The next round of misreporting will doubtless emerge from a new grid-operator survey showing that 7 percent of German firms surveyed (or 25 percent of those that could in principle move production abroad) say they are considering doing so “because of a (possible) worsening of grid reliability.” However, no trend can be inferred because this question was never previously asked; no comparison is possible because it wasn’t asked in other countries; and, of course, reduced reliability is a future hypothetical, not a present reality. The European standard metric, to be sure, doesn’t include outages shorter than three minutes, so vague claims that even briefer outages are rising in Germany can’t be tested from the data—only cast in doubt by lack of specific anecdotal examples

Myth #3: Renewables subsidies are cratering the Germany economy

Perhaps most confusing is Germany’s lively debate about the surcharge that utility customers pay to finance the feed-in tariff (“FIT”)—a fixed 20-year power purchase contract offered to anyone installing new renewable generators, whether solar, wind, biomass-fueled, or other kinds. (Since 2012, you can instead choose market-based payments, as half of renewable producers and four-fifths of windpower operators do, and since autumn 2012, new solar systems over 10 megawatts are no longer eligible for FITs).

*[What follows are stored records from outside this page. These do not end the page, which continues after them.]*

/-- Row 1_ (R212). -/
def row1 (lo : Nat) (f : Fields) : Except DecodeError Instr :=
  match lo with
  | 0x0 => .andn <$> arithOf f
  | 0x1 => .orn <$> arithOf f
  | 0x2 => .shl <$> arithOf f
  | 0x3 => .shr <$> arithOf f
  | 0x4 => .sar <$> arithOf f
  | 0x5 => .rol <$> arithOf f
  | 0x6 => .min <$> arithOf f
  | 0x7 => .max <$> arithOf f
  | 0x8 => .minn <$> arithOf f
  | 0x9 => .maxn <$> arithOf f
  | 0xA => .abs <$> arithOf f
  | 0xB => .neg <$> arithOf f
  | 0xC => .clz <$> arithOf f
  | 0xD => .ctz <$> arithOf f
  | 0xE => .popc <$> arithOf f
  | 0xF => .brev <$> arithOf f
  | _ => .error .opcode

/-- Row 2_ (R212). -/
def row2 (lo : Nat) (f : Fields) : Except DecodeError Instr :=
  match lo with
  | 0x0 => .bswap <$> arithOf f
  | 0x1 => .sext (tyOf (f.fn.extractLsb' 0 4)) <$> arithOf f
  | 0x2 => .zext (tyOf (f.fn.extractLsb' 0 4)) <$> arithOf f
  | 0x3 => .bfx <$> arithOf f
  | 0x4 => .bfi <$> arithOf f
  | 0x5 => .sel <$> arithOf f
  | 0x6 => .mov <$> arithOf f
  | 0x7 => (fun d => .li (headOf f) d (rawAB f)) <$> opndOf f.d
  | 0x8 => (fun d => .lih (headOf f) d ((rawAB f).extractLsb' 0 28)) <$> opndOf f.d
  | 0x9 => .lea <$> taskOf f
  | _ => .error .opcode

/-- Row 3_ (R212). -/
def row3 (lo : Nat) (f : Fields) : Except DecodeError Instr :=
  match lo with
  | 0x0 => do .ok (.cmp (← needFn (condOf f.fn)) (← cmpOf f))
  | 0x1 => do .ok (.fcmp (← needFn (fcondOf f.fn)) (← cmpOf f))
  | 0x2 => .ok (.pand (predOpOf f))
  | 0x3 => .ok (.por (predOpOf f))
  | 0x4 => .ok (.pxor (predOpOf f))
  | 0x5 => .ok (.pnot (predOpOf f))
  | 0x6 => .ok (.pmov (predOpOf f))
  | 0x8 => .fadd <$> arithOf f
  | 0x9 => .fsub <$> arithOf f
  | 0xA => .fmul <$> arithOf f
  | 0xB => .ffma <$> arithOf f
  | 0xC => .ffms <$> arithOf f
  | 0xD => .fnma <$> arithOf f
  | 0xE => .fdiv <$> arithOf f
  | 0xF => .fsqrt <$> arithOf f
  | _ => .error .opcode

/-- Row 4_ (R212). -/
def row4 (lo : Nat) (f : Fields) : Except DecodeError Instr :=
  match lo with
  | 0x0 => .fmin (f.mod.getLsbD 0) <$> arithOf f
  | 0x1 => .fmax (f.mod.getLsbD 0) <$> arithOf f
  | 0x2 => .fabs <$> arithOf f
  | 0x3 => .fneg <$> arithOf f
  | 0x4 => .fsgn <$> arithOf f
  | 0x5 => .frnd <$> arithOf f
  | 0x6 => .fcvt (tyOf (f.fn.extractLsb' 0 4)) <$> arithOf f
  | 0x7 => .ficvt (tyOf (f.fn.extractLsb' 0 4)) <$> arithOf f
  | 0x8 => .ifcvt (tyOf (f.fn.extractLsb' 0 4)) <$> arithOf f
  | 0x9 => .fclass <$> arithOf f
  | 0xA => .frcp <$> arithOf f
  | 0xB => .frsq <$> arithOf f
  | 0xC => .fex2 <$> arithOf f
  | 0xD => .flg2 <$> arithOf f
  | 0xE => .fsin <$> arithOf f
  | 0xF => .fcos <$> arithOf f
  | _ => .error .opcode

/-- Row 5_ (R212). -/
def row5 (lo : Nat) (f : Fields) : Except DecodeError Instr :=
  match lo with
  | 0x0 => .ftanh <$> arithOf f
  | 0x8 => .vclaim <$> taskOf f
  | 0x9 => .vbcast <$> arithOf f
  | 0xA => do .ok (.vperm (← needFn (permOf f.fn)) (← arithOf f))
  | 0xB => do .ok (.vslide (← needFn (slideOf f.fn)) (← arithOf f))
  | 0xC => do .ok (.vscan (← needFn (redOf f.fn)) (← arithOf f))
  | 0xD => do .ok (.vred (← needFn (redOf f.fn)) (← arithOf f))
  | 0xE => .vcomp <$> arithOf f
  | 0xF => .vxpnd <$> arithOf f
  | _ => .error .opcode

The FIT declines as renewables’ growth drives down their prices; rooftop solar’s FIT is falling 1.8 percent every month. But partly because prices are falling, solar sales are far outpacing forecasts, raising the surcharge. USA Today columnist Sumi Somaskanda recently wrote: “German consumers are waking up to the costs of going green: As of Jan. 1, they are paying 11 percent more for electricity than they did last year thanks to government plans to replace nuclear plants with wind and solar power that requires significant and constant public money to be made cost effective.” But as I wrote in April, the truth is quite different.
Germany’s renewables surcharge is artificially inflated by hefty and rising industry exemptions that place greater burdens on households—a policy now under legal investigation by the EU as a potential illegal subsidy—but it is not public money, is not a subsidy (Germany hasn’t subsidized photovoltaics since 2004), and is a minute drop in the bucket of German households’ energy costs. It works just like the way many American households pay prices set by state regulators for approved power plants, only it’s far more transparent—and in Germany you have the option of earning back your payments, and far more, by investing as little as $600 in renewable energy yourself. Citizens, cooperatives, and communities own more than half of German renewable capacity, vs. two percent in the U.S.
In 2013, the FIT surcharge raised households’ retail price of electricity 7 percent but renewables lowered big industries’ wholesale price 18 percent. As long-term contracts expire, the past few years’ sharply lower wholesale prices could finally reach retail customers and start sending households’ total electricity prices back down. The latest analysis suggests that this may even occur in 2014, sooner than expected.